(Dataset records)
----

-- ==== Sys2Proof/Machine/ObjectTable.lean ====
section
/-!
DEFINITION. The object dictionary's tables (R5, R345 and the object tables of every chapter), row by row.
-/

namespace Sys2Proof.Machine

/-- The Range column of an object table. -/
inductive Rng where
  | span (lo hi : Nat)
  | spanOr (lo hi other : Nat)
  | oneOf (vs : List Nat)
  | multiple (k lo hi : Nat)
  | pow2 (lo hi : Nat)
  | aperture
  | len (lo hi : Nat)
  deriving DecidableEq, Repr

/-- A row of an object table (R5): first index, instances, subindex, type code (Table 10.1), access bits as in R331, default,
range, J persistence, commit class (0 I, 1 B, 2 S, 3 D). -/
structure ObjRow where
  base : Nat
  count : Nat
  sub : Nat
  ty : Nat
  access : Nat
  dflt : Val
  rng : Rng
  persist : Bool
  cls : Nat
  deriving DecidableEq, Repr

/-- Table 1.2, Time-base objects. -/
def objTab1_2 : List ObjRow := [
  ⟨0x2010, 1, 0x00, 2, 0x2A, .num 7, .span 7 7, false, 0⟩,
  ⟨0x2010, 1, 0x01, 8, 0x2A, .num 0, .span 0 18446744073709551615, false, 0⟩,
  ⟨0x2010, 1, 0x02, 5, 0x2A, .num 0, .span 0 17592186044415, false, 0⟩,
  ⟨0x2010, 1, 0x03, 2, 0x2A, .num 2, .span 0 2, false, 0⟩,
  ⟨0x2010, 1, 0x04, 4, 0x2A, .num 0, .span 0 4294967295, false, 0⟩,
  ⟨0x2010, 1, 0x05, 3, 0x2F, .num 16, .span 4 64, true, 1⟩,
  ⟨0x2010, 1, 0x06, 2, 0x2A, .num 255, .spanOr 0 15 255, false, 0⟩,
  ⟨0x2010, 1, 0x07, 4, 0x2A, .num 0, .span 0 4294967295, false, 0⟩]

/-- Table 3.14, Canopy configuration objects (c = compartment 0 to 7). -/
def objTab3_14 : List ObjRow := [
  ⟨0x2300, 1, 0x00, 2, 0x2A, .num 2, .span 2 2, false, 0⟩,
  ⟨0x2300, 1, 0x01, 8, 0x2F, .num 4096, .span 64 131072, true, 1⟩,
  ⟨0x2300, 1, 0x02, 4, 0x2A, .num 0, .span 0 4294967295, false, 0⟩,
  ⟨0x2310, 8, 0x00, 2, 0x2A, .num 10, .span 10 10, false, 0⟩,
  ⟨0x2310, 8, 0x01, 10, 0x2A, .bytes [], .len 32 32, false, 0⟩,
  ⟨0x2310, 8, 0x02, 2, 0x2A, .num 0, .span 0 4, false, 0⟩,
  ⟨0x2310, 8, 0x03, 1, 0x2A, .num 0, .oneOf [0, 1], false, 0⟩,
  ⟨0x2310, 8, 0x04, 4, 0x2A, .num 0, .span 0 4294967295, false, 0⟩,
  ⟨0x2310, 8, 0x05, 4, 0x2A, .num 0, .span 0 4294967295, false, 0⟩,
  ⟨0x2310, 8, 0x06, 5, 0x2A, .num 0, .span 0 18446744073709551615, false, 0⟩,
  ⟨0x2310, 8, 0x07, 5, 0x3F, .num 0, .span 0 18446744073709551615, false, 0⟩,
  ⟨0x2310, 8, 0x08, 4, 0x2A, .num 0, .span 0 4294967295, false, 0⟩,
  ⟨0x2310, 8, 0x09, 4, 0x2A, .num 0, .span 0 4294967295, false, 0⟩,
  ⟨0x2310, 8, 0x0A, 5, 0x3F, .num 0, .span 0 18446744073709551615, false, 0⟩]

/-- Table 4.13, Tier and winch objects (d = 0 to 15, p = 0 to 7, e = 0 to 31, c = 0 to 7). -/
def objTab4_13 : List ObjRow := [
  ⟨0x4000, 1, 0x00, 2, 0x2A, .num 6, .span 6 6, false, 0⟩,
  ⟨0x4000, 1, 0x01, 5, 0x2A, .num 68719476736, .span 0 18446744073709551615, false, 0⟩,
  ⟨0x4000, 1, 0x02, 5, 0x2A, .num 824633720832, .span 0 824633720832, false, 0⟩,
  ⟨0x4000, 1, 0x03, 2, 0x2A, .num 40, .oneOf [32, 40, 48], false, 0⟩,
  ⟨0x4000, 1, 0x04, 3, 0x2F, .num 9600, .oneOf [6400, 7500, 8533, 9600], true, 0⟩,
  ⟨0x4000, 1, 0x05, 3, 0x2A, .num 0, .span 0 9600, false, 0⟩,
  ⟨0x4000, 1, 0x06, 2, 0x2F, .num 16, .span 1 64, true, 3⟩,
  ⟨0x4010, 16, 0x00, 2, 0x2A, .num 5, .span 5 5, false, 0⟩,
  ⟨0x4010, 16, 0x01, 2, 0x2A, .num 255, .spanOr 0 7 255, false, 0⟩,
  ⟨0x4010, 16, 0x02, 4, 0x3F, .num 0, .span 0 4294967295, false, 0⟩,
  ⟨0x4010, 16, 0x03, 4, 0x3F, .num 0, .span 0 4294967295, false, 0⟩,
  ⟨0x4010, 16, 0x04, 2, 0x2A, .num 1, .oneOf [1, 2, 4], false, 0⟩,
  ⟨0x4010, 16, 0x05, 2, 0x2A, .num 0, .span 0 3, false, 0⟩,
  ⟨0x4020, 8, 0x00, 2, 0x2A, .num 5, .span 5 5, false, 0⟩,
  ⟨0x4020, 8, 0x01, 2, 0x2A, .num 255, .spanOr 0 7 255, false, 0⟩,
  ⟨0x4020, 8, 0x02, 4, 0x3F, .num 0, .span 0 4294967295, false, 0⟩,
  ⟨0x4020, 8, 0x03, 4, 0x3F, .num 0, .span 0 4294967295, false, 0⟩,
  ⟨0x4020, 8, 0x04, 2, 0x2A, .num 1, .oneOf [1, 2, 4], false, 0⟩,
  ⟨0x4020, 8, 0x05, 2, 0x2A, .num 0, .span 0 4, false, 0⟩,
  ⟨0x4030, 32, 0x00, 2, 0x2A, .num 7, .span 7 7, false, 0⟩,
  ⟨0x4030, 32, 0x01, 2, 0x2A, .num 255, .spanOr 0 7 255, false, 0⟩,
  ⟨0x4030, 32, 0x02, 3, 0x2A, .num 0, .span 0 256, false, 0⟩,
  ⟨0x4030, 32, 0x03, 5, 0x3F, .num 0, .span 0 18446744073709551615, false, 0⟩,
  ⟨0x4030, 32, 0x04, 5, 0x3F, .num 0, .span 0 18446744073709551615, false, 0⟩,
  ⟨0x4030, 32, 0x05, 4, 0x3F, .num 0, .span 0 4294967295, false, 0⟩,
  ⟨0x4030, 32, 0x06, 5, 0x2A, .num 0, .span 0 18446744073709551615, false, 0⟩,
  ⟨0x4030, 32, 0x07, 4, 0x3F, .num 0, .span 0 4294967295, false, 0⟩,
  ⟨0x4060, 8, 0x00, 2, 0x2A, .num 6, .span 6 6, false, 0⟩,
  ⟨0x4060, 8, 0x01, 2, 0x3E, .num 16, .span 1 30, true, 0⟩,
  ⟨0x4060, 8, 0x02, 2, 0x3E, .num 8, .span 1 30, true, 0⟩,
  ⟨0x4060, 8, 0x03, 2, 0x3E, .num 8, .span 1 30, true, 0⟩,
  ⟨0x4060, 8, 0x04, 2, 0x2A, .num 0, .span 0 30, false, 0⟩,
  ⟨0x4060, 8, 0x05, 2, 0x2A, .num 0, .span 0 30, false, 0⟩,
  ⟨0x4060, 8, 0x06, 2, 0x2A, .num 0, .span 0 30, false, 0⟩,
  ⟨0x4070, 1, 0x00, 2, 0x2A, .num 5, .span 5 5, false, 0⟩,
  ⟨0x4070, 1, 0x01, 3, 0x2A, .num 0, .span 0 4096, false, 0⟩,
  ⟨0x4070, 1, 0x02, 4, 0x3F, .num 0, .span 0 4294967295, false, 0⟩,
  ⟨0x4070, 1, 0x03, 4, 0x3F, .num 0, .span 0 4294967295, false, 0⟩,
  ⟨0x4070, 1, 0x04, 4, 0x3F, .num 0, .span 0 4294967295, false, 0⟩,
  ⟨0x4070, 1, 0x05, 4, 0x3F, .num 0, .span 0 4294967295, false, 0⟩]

----

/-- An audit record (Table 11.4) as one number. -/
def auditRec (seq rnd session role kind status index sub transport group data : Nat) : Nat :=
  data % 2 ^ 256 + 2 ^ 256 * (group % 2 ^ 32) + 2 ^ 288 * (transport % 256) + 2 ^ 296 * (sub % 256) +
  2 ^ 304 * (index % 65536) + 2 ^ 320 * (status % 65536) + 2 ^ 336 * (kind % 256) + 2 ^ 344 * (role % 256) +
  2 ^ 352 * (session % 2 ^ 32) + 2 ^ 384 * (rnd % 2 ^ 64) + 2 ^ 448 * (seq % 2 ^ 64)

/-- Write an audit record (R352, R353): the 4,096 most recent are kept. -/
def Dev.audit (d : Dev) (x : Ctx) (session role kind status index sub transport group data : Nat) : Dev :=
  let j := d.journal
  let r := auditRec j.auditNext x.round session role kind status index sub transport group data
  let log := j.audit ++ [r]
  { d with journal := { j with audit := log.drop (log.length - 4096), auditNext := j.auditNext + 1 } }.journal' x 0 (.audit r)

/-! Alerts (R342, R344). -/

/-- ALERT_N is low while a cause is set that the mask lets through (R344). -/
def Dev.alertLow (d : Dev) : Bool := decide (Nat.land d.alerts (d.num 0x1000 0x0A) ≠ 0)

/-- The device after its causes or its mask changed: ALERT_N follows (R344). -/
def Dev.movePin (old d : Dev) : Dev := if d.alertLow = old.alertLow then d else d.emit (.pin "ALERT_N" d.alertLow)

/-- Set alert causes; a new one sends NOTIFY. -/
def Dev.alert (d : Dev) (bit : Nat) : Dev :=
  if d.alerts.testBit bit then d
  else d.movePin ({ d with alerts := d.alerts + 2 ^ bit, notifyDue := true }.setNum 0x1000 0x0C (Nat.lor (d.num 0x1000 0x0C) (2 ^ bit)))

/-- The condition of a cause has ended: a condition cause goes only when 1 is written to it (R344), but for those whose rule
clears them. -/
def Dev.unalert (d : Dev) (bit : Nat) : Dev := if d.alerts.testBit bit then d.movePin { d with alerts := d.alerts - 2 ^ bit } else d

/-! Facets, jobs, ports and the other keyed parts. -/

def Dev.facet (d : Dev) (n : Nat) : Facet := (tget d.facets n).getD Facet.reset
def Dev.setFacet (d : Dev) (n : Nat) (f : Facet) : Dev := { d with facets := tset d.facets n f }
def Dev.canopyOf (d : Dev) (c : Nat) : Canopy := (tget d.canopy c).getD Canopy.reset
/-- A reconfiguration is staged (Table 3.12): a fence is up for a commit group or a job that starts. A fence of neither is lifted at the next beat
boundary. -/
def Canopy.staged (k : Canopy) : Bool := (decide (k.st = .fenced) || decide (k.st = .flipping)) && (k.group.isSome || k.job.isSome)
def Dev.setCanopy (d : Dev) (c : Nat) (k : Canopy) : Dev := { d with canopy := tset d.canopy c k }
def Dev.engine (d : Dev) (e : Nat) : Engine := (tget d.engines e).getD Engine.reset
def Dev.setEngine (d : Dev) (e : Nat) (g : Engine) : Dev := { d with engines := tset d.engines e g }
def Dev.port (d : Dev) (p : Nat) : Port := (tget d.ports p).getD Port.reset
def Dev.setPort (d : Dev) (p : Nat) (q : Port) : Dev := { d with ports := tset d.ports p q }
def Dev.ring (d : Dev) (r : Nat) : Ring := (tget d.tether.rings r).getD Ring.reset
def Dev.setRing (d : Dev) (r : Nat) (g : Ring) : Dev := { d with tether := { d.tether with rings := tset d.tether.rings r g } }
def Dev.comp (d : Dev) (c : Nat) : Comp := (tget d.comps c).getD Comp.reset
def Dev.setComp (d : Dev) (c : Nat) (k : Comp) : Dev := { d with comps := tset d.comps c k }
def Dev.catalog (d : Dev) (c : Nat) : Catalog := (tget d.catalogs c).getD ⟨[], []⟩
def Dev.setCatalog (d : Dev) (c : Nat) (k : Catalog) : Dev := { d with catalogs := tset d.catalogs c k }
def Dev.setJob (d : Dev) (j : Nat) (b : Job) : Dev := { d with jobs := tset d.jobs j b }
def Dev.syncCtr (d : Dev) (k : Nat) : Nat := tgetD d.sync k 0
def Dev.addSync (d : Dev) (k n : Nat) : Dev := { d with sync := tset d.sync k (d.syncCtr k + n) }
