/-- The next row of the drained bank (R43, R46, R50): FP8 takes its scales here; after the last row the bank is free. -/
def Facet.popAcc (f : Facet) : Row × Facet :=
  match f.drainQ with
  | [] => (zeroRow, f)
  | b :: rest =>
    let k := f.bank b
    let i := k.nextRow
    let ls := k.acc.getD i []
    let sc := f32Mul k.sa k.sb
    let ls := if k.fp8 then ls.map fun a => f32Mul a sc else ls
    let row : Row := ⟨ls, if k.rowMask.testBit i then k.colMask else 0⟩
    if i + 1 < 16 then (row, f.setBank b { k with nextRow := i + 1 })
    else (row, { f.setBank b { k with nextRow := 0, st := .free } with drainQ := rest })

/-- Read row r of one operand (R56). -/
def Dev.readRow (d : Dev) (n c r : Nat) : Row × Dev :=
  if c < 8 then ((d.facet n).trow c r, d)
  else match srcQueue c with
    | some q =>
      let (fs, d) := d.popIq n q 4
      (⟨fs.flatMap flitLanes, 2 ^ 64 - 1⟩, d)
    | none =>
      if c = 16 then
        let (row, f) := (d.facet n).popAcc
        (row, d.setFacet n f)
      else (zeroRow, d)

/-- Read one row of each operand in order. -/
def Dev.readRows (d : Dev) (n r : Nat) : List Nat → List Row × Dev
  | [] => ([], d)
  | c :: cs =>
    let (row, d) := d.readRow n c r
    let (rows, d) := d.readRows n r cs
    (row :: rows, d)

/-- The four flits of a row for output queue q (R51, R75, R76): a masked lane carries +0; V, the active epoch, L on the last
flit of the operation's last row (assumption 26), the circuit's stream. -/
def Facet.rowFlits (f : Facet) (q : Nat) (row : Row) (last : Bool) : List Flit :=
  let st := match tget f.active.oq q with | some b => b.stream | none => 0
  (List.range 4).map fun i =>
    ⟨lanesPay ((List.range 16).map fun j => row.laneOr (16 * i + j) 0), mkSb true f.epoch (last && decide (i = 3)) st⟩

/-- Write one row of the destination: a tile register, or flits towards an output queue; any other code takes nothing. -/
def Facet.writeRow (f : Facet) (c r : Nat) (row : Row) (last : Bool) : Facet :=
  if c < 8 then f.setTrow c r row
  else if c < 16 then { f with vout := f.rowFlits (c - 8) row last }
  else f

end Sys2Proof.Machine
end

----

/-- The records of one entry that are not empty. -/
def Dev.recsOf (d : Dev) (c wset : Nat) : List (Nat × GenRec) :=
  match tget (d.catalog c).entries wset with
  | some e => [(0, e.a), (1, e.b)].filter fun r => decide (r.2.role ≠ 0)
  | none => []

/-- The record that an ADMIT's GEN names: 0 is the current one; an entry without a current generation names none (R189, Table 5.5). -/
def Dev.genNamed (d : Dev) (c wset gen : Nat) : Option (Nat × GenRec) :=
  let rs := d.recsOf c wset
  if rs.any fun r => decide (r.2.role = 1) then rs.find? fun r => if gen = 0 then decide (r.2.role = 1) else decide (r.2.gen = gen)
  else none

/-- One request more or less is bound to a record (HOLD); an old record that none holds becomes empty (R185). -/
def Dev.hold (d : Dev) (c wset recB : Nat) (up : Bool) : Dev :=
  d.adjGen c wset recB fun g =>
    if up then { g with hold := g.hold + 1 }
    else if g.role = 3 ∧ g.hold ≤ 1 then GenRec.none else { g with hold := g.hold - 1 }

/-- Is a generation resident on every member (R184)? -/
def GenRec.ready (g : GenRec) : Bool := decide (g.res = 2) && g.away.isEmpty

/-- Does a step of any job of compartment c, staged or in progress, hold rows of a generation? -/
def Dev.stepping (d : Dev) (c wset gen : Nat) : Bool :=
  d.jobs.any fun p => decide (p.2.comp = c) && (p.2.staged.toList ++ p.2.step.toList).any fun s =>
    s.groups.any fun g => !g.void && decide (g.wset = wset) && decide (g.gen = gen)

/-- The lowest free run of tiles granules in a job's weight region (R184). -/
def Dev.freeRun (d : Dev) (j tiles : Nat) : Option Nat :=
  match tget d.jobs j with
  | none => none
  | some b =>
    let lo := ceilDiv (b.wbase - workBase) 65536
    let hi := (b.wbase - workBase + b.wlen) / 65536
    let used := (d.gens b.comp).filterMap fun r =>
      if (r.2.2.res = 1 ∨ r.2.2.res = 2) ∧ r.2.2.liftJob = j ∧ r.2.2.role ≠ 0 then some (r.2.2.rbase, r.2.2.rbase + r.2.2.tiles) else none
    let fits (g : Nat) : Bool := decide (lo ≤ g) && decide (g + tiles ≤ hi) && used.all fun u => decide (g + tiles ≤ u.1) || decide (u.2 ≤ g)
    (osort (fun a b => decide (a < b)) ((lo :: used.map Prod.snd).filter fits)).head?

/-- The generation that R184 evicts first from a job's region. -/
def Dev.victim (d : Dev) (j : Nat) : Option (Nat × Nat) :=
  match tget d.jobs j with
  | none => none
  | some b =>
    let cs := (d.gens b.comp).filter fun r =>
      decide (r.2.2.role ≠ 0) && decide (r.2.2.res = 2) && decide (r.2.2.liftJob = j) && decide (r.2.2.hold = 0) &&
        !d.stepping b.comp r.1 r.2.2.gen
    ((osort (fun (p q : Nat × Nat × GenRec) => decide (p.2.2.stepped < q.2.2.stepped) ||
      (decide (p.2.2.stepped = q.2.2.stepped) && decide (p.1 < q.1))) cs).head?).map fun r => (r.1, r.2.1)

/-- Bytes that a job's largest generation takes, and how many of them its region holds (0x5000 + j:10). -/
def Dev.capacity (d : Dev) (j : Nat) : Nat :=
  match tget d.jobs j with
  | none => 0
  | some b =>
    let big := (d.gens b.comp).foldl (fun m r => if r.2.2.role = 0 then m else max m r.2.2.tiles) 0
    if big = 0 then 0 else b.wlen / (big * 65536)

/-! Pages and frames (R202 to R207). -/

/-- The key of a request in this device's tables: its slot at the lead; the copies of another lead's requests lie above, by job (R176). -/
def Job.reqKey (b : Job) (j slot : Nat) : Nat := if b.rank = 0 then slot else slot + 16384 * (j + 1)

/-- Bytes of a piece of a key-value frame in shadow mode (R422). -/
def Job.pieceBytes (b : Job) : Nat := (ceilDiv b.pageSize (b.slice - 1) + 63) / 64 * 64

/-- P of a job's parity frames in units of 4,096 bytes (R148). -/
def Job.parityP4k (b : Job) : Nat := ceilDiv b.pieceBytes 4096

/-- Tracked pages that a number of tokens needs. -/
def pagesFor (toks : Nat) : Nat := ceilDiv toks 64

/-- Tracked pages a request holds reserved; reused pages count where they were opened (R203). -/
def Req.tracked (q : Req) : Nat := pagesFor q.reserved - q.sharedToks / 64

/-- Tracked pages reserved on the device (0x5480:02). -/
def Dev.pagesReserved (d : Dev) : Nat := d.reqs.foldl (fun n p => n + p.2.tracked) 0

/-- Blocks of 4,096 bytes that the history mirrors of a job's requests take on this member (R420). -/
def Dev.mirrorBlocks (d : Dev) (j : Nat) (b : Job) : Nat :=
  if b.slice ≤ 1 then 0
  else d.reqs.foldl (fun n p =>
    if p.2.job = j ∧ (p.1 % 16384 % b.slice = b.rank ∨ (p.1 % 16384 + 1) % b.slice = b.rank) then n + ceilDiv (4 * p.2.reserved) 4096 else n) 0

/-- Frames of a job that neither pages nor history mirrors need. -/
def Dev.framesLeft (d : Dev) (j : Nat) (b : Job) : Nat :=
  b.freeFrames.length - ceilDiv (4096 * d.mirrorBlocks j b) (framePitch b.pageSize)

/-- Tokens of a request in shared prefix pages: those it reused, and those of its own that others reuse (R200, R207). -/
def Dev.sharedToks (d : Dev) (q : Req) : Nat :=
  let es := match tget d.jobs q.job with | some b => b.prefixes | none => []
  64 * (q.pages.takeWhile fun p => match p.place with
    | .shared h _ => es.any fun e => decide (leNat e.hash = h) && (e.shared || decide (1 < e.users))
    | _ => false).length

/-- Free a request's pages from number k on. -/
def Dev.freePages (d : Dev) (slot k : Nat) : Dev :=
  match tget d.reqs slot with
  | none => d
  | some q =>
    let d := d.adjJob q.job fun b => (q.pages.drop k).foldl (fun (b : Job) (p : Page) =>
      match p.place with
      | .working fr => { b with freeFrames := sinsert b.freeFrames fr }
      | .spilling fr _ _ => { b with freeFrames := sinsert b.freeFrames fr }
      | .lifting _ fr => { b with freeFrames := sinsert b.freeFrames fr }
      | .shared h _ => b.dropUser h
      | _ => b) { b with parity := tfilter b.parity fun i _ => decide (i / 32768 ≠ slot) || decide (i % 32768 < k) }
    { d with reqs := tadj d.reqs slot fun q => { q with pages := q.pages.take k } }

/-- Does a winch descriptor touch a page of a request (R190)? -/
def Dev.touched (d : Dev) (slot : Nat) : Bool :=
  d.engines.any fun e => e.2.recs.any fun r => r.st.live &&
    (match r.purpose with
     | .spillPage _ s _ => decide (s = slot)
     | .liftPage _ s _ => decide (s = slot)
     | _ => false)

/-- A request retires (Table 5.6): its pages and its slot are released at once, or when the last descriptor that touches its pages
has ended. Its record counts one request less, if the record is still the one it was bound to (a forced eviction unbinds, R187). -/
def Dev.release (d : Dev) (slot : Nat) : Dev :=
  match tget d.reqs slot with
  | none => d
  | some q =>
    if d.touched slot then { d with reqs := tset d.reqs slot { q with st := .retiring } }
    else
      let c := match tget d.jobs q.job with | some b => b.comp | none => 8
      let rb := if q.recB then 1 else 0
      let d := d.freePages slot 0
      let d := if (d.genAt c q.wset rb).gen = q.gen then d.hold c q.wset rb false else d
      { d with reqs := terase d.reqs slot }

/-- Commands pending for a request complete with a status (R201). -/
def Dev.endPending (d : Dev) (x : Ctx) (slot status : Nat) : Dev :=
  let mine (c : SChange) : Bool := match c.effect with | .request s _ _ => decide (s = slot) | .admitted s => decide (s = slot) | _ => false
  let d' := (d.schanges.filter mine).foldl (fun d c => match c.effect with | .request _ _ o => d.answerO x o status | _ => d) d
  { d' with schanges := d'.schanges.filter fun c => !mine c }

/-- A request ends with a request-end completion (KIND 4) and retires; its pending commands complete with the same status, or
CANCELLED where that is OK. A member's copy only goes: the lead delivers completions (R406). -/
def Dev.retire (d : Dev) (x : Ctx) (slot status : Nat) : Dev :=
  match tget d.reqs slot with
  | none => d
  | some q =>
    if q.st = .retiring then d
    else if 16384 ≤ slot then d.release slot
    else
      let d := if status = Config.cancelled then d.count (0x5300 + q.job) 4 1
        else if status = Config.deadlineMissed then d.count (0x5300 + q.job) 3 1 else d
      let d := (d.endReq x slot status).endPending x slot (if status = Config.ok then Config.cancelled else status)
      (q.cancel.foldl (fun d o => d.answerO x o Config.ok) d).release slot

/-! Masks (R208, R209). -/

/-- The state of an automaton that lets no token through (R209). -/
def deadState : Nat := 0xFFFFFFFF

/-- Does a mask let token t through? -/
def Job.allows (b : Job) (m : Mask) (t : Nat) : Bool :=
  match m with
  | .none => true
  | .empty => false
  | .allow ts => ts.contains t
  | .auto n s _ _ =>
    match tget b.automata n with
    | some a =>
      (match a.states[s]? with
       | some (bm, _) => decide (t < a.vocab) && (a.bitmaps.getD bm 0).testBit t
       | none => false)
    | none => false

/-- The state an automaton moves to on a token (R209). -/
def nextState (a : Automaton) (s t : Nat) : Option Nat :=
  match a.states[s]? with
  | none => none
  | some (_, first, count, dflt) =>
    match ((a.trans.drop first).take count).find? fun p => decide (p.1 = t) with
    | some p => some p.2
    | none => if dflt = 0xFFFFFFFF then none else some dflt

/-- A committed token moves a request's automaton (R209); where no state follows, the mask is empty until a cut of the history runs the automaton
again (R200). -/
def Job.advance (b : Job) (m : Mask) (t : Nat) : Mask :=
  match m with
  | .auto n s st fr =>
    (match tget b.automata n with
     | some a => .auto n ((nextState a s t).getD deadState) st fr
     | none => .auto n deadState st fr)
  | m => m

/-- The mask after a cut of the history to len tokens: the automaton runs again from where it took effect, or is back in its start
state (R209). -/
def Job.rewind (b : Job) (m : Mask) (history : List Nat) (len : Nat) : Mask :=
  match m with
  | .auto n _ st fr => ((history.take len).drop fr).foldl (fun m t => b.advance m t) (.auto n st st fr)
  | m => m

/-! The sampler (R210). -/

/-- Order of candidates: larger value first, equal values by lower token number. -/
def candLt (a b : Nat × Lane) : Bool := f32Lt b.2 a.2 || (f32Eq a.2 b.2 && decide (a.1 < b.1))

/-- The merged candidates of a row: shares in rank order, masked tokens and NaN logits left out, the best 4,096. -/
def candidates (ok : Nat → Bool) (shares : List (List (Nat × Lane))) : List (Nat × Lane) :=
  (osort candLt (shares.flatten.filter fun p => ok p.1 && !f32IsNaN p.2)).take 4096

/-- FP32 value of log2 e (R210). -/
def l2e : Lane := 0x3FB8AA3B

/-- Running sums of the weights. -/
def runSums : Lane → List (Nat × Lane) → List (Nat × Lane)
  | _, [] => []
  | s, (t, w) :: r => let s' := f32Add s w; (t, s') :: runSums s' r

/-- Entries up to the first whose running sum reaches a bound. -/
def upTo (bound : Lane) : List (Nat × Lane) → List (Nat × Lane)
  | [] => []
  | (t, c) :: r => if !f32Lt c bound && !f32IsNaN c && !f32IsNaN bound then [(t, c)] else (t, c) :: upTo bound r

----

# PROBLEM TO WORK ON
Retype only the stretch of lines above starting at the one with "0x03, 5, 0x3F, .num" and stopping at the one with "0x3F, .num 0, .span 0 4294967295, false, 0⟩]", exactly as written, with both kept.

# RESPONSE TO THE EXERCISE
  ⟨0x4030, 32, 0x03, 5, 0x3F, .num 0, .span 0 18446744073709551615, false, 0⟩,
  ⟨0x4030, 32, 0x04, 5, 0x3F, .num 0, .span 0 18446744073709551615, false, 0⟩,
  ⟨0x4030, 32, 0x05, 4, 0x3F, .num 0, .span 0 4294967295, false, 0⟩,
  ⟨0x4030, 32, 0x06, 5, 0x2A, .num 0, .span 0 18446744073709551615, false, 0⟩,
  ⟨0x4030, 32, 0x07, 4, 0x3F, .num 0, .span 0 4294967295, false, 0⟩,
  ⟨0x4060, 8, 0x00, 2, 0x2A, .num 6, .span 6 6, false, 0⟩,
  ⟨0x4060, 8, 0x01, 2, 0x3E, .num 16, .span 1 30, true, 0⟩,
  ⟨0x4060, 8, 0x02, 2, 0x3E, .num 8, .span 1 30, true, 0⟩,
  ⟨0x4060, 8, 0x03, 2, 0x3E, .num 8, .span 1 30, true, 0⟩,
  ⟨0x4060, 8, 0x04, 2, 0x2A, .num 0, .span 0 30, false, 0⟩,
  ⟨0x4060, 8, 0x05, 2, 0x2A, .num 0, .span 0 30, false, 0⟩,
  ⟨0x4060, 8, 0x06, 2, 0x2A, .num 0, .span 0 30, false, 0⟩,
  ⟨0x4070, 1, 0x00, 2, 0x2A, .num 5, .span 5 5, false, 0⟩,
  ⟨0x4070, 1, 0x01, 3, 0x2A, .num 0, .span 0 4096, false, 0⟩,
  ⟨0x4070, 1, 0x02, 4, 0x3F, .num 0, .span 0 4294967295, false, 0⟩,
  ⟨0x4070, 1, 0x03, 4, 0x3F, .num 0, .span 0 4294967295, false, 0⟩,
  ⟨0x4070, 1, 0x04, 4, 0x3F, .num 0, .span 0 4294967295, false, 0⟩,
  ⟨0x4070, 1, 0x05, 4, 0x3F, .num 0, .span 0 4294967295, false, 0⟩]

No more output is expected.